Top of RECORDS PROVIDED

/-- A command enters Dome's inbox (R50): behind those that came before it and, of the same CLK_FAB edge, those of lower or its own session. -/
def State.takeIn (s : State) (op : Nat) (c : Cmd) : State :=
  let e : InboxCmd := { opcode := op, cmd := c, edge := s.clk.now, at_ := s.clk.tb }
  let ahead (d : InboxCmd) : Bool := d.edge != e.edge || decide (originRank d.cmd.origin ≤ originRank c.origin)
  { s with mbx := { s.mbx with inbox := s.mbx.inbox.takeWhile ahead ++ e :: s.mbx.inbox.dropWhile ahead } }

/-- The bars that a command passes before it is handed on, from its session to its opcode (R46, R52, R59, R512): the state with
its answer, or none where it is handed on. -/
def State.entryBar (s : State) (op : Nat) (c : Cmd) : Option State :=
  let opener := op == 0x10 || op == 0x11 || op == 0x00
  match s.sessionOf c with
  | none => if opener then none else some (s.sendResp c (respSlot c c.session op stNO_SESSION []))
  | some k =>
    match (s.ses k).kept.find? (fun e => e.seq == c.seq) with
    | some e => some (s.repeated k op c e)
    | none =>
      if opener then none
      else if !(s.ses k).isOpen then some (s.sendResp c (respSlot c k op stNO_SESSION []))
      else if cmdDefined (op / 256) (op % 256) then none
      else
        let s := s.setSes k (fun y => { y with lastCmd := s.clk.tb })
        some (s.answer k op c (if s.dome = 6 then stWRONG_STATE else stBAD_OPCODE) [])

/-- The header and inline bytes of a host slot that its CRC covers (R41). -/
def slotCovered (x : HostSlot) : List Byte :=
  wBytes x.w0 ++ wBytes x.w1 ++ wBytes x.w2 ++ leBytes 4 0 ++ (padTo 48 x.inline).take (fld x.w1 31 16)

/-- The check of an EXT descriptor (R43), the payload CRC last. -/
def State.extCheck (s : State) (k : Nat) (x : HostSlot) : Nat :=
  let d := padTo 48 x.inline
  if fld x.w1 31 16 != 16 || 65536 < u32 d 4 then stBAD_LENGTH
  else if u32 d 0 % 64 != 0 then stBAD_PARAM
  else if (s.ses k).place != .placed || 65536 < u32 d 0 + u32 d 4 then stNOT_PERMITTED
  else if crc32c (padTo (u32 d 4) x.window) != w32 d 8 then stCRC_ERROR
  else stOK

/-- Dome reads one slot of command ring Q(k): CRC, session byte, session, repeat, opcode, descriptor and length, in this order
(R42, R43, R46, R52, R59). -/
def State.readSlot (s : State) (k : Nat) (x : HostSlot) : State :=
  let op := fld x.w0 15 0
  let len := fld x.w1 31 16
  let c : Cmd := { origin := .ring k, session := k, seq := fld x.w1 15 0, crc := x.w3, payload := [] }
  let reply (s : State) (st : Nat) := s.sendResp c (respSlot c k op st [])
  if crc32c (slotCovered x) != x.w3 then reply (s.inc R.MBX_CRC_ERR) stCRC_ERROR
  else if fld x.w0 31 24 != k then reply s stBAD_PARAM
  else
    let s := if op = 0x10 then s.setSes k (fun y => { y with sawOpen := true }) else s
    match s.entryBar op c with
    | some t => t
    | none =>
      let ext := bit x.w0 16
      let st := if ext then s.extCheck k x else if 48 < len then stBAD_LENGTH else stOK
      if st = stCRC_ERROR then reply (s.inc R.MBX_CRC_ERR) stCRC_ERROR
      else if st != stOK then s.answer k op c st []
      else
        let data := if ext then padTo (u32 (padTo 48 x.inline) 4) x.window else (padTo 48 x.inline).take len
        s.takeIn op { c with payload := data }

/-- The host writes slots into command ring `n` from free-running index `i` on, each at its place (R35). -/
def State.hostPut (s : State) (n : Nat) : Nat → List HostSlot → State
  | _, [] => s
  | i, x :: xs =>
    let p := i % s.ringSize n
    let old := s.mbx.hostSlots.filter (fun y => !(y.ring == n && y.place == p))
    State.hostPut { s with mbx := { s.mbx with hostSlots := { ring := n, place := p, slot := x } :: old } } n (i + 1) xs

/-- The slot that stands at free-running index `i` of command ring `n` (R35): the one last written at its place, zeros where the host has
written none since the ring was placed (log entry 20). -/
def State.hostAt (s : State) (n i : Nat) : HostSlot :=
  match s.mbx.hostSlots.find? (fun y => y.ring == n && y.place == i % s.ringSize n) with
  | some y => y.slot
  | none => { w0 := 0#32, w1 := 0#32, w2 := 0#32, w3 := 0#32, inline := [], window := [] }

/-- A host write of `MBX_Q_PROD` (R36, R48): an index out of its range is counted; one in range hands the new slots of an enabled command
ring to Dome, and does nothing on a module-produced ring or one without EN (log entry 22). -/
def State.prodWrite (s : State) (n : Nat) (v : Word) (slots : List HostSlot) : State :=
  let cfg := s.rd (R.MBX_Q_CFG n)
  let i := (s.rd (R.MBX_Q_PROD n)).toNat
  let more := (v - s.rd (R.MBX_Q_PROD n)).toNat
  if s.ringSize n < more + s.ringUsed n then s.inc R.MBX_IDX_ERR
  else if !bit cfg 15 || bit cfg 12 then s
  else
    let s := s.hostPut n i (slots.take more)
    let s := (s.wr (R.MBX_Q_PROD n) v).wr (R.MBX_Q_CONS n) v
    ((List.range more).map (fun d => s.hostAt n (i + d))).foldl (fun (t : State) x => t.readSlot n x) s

Bottom of RECORDS PROVIDED
Top of RECORDS PROVIDED

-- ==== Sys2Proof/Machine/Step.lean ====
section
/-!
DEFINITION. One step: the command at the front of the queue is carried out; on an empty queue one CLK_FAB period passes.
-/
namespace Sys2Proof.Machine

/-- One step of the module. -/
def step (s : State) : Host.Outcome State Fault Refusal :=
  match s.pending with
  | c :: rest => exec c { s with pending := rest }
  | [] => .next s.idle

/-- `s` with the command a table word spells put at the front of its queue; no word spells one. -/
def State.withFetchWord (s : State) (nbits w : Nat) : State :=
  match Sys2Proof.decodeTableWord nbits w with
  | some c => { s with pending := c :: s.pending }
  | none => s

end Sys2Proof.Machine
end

Bottom of RECORDS PROVIDED

Which lines above include the word "descriptor"? Return each one.

/-- The check of an EXT descriptor (R43), the payload CRC last. -/
/-- Dome reads one slot of command ring Q(k): CRC, session byte, session, repeat, opcode, descriptor and length, in this order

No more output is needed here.